China’s growth could drop by as much as one percentage point this year if soaring US import tariffs hold up, but its increasingly deep ties with Southeast Asia can help offset that loss, a regional economic surveillance body said on Tuesday.
US import tariffs of 145 per cent on Chinese shipments will limit expansion of the world’s second-largest economy to a “quite optimistic” 4.8 per cent this year, said Hoe Ee Khor, chief economist with the Asean+3 Macroeconomic Research Office (AMRO).
The office made its prediction based on a strong first quarter followed by weak periods, particularly the second half of the year. Beijing has made “around 5 per cent” its
official gross domestic product growth target for 2025.
“With the new tariff of 145 per cent, exports are going to be hit quite hard,” Khor said at a news conference on Tuesday. “The tariff will definitely cause exports from China to drop substantially.”
The economic surveillance office, which tracks developments in China, Japan, South Korea and the 10-member
Association of Southeast Asian Nations (Asean) bloc, said Chinese reliance on the US market – which provided some US$525 billion in export value in 2024 – will set it back this year and next if the US tariff rate does not change, with a projection of 4 per cent GDP growth in 2026.
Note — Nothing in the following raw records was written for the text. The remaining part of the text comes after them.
-- ==== Sys2Proof/Machine/HostPort.lean ====
section
/-! DEFINITION. What the host does to the block: register accesses (R36), the `CMD` write (R91, R96), loads and stores of physical
memory (R61, R257), reset (R250), and the next access of its script. -/

namespace Sys2Proof.Machine

/-- What a host read of a register returns, zero-extended (R36; `CMD` reads 0, R35). -/
def State.readRegister (s : State) : Reg → Word
  | .cmd => 0
  | .arg0 => s.arg0
  | .arg1 => s.arg1
  | .arg2 => s.arg2
  | .status => s.status.setWidth 64
  | .res0 => s.res0
  | .res1 => s.res1
  | .flags => s.flags.setWidth 64
  | .root => s.root
  | .activeRoot => s.activeRoot
  | .totalBlocks => s.totalBlocks
  | .usedPages => s.usedPages

/-- A host write of a command word to `CMD`: the whole command (R91), or `ERR_CMD` and nothing else for an illegal word (R96). -/
def runCommandWord (w : Word32) (s : State) : Result :=
  match decode w with
  | .ok i => exec i s
  | .error _ => finish .errCmd 0 0 s

/-- A host write of a whole register: `CMD` runs a command, the `ARG` registers take the value, every other write "is ignored and
changes nothing" (R36). -/
def writeRegister (r : Reg) (v : Word) (s : State) : Result :=
  match r with
  | .cmd => runCommandWord (v.setWidth 32) s
  | .arg0 => .next { s with arg0 := v }
  | .arg1 => .next { s with arg1 := v }
  | .arg2 => .next { s with arg2 := v }
  | .status | .res0 | .res1 | .flags | .root | .activeRoot | .totalBlocks | .usedPages => .next s

/-- A register access at an offset: to one whole register at its own width, or refused (R36, U12; log entry 11). -/
def atRegister (offset : Nat) (width : Width) (access : Reg → Result) : Result :=
  match Reg.atOffset offset with
  | none => .refused (.noSuchRegister offset)
  | some r => if width = r.width then access r else .refused (.wrongRegisterWidth r width)

/-- Whether memory exists at each of the `n` bytes from `addr` on: a byte exists with the aligned word that holds it (R33, R61). -/
def State.bytesExist (s : State) (addr : Word) : Nat → Bool
  | 0 => true
  | n + 1 => Config.covers s.cfg (addr.toNat - addr.toNat % 8) 8 && s.bytesExist (addr + 1) n

/-- What reset leaves: every element of R37 at its reset value; physical memory, the parameters and the host are not the block's
(R250, R252; log entry 10). -/
def State.afterReset (s : State) : State :=
  State.blockReset s.cfg s.mem s.tlbDraws s.hostScript s.hostData

/-- One access of the host's. -/
def hostAccess (a : HostAccess) (s : State) : Result :=
  match a with
  | .regWrite offset width v => atRegister offset width fun r => writeRegister r v s
  | .regRead offset width => atRegister offset width fun r => .next { s with hostData := s.readRegister r }
  | .memWrite addr width v =>
    if s.bytesExist addr width.bytes then .next { s with mem := s.mem.writeLE addr width.bytes v }
    else .refused (.hostAccessWithoutMemory addr)
  | .memRead addr width =>
    if s.bytesExist addr width.bytes then .next { s with hostData := s.mem.readLE addr width.bytes }
    else .refused (.hostAccessWithoutMemory addr)
  | .reset => .next s.afterReset

/-- The state once the host's next access has left its script. -/
def State.withScript (s : State) (rest : List HostAccess) : State :=
  { s with hostScript := rest }

/-- The next access of the host's script; a host with nothing left to do leaves the block idle (R237, R264; log entry 1). -/
def nextAccess (s : State) : Result :=
  match s.hostScript with
  | [] => .next s
  | a :: rest => hostAccess a (s.withScript rest)

/-- The write of a command word to `CMD` put before everything else the host will do; the bits above `nbits` are zero. -/
def State.fetching (s : State) (nbits w : Nat) : State :=
  s.withScript (.regWrite Reg.cmd.offset .w32 (BitVec.ofNat 64 (w % 2 ^ nbits)) :: s.hostScript)

end Sys2Proof.Machine
end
US President Donald Trump has launched a protracted trade conflict with China, sending tariff rates through the stratosphere and leading to rates of 125 per cent being imposed by Beijing in reply. While there have been recent, perhaps temporary, exemptions allowed
for certain goods, it is unclear how the landscape will evolve.
China’s increasingly tight trade and investment ties with Southeast Asia will help fill the void left by limited access to the US market, AMRO economists said at the conference.